◆ **INSTRUCTIONS FOR THE TASK**:
If a line below includes the string "hmax", copy it.

========================================================================

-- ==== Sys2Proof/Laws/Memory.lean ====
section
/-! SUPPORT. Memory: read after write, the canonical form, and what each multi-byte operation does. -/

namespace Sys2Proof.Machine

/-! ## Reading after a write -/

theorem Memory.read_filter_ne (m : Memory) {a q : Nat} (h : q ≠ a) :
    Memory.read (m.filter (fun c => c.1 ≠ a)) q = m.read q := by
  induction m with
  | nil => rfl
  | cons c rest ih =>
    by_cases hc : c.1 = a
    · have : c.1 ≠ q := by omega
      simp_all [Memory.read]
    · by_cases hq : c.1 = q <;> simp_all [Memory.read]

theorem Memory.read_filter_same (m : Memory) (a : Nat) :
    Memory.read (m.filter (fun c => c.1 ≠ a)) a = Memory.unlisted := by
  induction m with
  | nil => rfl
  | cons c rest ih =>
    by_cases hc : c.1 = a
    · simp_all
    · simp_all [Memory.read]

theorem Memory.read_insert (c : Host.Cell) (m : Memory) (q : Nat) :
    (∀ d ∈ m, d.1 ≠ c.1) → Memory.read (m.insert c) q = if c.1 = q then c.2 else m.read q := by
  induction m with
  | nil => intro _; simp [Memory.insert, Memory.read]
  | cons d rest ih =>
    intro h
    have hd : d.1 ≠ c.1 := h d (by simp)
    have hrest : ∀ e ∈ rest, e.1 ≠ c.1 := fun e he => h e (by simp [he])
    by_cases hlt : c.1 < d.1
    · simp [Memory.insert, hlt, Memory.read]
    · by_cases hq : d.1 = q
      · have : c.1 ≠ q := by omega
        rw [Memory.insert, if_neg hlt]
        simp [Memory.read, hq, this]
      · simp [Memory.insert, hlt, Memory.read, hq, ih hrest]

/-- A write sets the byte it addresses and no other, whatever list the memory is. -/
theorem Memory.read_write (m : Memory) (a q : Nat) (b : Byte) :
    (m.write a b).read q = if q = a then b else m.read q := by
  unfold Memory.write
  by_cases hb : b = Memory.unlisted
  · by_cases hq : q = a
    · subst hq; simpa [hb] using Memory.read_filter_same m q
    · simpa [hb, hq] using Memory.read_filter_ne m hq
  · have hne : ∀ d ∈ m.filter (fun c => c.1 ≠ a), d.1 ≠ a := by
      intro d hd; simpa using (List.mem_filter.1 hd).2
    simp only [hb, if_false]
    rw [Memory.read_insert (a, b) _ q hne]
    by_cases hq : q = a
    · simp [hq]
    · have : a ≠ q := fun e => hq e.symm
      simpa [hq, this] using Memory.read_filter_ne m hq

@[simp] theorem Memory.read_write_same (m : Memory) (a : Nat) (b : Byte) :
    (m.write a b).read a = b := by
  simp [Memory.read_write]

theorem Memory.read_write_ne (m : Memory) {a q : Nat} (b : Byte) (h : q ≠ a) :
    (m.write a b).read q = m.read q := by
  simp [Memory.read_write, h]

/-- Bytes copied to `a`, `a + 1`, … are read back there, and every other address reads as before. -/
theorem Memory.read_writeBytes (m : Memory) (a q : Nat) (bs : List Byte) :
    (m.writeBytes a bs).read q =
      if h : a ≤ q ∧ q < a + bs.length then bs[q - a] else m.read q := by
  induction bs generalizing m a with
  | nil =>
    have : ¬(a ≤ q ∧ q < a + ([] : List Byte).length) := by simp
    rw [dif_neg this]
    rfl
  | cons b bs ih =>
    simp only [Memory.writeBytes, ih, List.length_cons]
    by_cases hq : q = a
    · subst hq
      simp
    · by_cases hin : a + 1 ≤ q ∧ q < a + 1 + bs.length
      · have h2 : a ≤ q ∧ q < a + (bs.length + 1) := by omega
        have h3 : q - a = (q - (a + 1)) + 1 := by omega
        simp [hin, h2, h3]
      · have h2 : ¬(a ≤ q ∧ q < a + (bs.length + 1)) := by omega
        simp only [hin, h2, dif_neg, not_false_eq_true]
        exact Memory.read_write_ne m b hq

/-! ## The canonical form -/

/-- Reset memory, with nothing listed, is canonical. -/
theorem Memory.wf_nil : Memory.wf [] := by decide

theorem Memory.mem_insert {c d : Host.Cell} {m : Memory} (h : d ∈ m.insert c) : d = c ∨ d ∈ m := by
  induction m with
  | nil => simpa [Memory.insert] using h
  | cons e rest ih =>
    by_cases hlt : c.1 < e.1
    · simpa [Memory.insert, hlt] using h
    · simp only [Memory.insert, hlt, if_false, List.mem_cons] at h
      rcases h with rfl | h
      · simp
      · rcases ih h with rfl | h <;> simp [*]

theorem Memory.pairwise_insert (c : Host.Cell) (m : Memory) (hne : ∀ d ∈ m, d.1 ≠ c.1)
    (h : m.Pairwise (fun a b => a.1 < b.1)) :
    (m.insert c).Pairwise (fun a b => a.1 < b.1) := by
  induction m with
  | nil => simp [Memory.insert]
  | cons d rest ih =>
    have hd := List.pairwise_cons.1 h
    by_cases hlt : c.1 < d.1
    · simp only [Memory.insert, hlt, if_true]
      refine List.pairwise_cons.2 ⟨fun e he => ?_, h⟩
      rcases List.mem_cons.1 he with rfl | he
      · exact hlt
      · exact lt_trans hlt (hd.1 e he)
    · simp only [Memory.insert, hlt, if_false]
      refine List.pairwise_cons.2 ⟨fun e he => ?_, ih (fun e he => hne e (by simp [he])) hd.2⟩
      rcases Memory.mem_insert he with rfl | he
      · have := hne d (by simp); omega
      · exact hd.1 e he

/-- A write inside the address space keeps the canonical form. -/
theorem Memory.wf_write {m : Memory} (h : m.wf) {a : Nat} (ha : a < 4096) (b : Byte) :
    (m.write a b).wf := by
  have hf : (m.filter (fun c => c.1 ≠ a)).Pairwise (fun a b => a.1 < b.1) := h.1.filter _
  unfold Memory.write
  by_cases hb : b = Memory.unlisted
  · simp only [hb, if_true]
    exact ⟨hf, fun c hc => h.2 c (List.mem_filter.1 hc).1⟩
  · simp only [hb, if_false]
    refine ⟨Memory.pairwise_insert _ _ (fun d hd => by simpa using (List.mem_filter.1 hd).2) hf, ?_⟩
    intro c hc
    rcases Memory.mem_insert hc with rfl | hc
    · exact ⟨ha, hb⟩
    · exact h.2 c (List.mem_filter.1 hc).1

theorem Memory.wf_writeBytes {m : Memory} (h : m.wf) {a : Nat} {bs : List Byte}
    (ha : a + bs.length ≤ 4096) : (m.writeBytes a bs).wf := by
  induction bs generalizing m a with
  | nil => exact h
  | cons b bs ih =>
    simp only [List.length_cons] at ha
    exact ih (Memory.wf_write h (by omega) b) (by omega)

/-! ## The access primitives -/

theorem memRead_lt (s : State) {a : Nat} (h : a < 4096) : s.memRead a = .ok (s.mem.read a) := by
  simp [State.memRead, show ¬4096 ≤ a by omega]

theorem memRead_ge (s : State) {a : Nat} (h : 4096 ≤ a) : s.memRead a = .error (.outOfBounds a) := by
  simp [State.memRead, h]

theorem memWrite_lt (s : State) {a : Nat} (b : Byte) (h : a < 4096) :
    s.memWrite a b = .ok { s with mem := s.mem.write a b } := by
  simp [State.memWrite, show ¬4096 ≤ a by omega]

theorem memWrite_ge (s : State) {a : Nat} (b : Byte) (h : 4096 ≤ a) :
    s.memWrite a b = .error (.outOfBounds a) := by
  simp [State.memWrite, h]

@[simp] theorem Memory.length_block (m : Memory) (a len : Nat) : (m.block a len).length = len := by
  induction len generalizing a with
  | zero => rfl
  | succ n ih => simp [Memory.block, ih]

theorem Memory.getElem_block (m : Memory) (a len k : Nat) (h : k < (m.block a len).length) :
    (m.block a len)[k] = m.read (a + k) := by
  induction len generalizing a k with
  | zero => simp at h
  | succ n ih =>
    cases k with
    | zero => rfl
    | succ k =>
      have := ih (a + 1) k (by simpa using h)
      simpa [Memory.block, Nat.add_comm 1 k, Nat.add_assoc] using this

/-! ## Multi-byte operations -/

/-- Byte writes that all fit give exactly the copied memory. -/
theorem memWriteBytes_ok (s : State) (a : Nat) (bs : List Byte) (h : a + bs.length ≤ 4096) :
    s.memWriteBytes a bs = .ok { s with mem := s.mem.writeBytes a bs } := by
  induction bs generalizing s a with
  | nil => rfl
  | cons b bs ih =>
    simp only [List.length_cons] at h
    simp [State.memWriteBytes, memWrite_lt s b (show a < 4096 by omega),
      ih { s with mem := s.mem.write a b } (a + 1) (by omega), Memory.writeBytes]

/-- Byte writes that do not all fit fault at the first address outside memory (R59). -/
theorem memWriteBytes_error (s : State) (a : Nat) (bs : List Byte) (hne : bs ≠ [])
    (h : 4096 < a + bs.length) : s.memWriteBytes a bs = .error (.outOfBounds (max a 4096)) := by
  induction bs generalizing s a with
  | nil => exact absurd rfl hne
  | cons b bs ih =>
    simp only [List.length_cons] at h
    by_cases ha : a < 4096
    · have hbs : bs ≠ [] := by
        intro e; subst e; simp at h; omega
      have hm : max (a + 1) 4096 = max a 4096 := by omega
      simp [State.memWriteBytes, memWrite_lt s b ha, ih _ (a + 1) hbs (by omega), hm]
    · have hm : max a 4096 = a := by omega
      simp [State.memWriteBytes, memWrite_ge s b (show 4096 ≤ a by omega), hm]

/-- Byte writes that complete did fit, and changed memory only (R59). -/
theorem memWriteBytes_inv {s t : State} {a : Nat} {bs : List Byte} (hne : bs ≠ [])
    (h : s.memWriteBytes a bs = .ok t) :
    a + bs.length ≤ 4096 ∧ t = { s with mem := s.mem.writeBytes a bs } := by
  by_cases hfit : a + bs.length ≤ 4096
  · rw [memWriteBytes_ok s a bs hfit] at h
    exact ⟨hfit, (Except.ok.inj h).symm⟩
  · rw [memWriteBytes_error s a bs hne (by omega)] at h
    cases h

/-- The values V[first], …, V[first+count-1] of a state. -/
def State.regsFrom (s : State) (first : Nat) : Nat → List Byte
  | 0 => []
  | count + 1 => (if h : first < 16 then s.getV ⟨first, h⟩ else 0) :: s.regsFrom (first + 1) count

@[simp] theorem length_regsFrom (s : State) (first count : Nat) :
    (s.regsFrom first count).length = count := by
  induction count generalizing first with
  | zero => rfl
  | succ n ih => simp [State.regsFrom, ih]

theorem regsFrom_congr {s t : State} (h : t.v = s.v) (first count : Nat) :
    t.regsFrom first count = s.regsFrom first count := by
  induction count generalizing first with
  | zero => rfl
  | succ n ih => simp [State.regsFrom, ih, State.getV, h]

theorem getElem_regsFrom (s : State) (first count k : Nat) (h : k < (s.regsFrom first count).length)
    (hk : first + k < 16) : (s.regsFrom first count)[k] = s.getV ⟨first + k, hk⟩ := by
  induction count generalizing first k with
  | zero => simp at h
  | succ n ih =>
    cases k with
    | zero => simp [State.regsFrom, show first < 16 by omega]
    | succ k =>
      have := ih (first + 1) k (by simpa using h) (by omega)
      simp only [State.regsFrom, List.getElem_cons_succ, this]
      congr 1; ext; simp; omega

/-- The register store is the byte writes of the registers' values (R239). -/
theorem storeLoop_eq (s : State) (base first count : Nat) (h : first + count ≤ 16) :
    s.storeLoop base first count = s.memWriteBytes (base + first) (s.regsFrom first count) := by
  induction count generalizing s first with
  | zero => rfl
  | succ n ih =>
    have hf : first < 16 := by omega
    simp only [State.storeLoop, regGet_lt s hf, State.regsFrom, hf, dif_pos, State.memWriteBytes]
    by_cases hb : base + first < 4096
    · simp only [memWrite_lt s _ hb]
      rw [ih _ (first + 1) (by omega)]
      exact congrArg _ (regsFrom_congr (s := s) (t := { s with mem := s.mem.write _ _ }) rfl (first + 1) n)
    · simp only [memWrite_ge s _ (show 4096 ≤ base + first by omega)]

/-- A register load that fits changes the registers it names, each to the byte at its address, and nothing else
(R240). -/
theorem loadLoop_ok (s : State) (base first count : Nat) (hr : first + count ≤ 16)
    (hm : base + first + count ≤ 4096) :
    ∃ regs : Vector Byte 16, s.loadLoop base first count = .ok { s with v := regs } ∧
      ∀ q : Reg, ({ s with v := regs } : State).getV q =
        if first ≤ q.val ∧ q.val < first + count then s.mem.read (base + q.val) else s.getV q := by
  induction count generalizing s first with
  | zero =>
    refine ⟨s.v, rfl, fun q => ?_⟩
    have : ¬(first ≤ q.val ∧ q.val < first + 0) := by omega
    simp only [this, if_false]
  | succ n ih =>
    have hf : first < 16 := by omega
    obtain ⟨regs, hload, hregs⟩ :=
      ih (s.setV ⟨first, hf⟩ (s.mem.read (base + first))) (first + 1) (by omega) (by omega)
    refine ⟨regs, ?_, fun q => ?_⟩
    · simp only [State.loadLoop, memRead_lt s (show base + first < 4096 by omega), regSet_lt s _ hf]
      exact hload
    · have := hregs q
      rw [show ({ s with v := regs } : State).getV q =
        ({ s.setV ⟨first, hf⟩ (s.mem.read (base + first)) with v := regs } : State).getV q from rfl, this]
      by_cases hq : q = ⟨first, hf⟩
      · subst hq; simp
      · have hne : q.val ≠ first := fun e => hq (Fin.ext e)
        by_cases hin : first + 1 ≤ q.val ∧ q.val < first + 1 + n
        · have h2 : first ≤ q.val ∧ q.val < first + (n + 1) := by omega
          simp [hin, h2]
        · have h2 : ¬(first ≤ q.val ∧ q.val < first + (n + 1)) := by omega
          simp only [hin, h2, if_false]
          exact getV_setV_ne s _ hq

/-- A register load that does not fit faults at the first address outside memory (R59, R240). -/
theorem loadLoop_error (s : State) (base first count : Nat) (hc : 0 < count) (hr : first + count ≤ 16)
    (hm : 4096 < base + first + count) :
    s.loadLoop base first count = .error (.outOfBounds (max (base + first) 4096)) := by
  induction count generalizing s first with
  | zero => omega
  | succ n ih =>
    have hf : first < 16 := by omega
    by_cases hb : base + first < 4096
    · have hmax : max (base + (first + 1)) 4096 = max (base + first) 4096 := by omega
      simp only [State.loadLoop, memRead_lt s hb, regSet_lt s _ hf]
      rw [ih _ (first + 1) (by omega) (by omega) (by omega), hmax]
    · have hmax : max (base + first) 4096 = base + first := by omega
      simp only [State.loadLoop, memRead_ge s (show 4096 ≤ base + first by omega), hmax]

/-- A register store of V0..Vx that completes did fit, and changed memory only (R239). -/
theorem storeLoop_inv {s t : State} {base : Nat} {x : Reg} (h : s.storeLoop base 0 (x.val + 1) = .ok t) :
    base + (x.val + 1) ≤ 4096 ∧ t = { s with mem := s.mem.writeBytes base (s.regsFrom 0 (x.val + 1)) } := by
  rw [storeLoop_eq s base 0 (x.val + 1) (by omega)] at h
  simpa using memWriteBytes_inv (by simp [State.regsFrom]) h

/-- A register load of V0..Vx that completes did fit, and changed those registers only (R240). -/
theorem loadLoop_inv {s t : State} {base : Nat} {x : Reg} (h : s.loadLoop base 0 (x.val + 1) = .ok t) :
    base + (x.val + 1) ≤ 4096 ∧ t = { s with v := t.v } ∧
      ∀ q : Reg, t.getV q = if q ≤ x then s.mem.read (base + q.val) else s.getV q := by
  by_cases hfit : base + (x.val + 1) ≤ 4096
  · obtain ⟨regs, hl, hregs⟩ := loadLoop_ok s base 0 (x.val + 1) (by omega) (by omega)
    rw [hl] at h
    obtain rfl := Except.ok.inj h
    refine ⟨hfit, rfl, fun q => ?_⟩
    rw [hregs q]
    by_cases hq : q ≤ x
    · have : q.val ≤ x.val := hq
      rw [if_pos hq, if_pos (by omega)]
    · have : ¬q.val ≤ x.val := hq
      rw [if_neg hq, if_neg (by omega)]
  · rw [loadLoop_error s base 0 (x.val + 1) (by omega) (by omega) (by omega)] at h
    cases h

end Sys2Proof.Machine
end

========================================================================

◆ **RESULT FOR THIS EXERCISE**:
    · have hmax : max (base + (first + 1)) 4096 = max (base + first) 4096 := by omega
      rw [ih _ (first + 1) (by omega) (by omega) (by omega), hmax]
    · have hmax : max (base + first) 4096 = base + first := by omega
      simp only [State.loadLoop, memRead_ge s (show 4096 ≤ base + first by omega), hmax]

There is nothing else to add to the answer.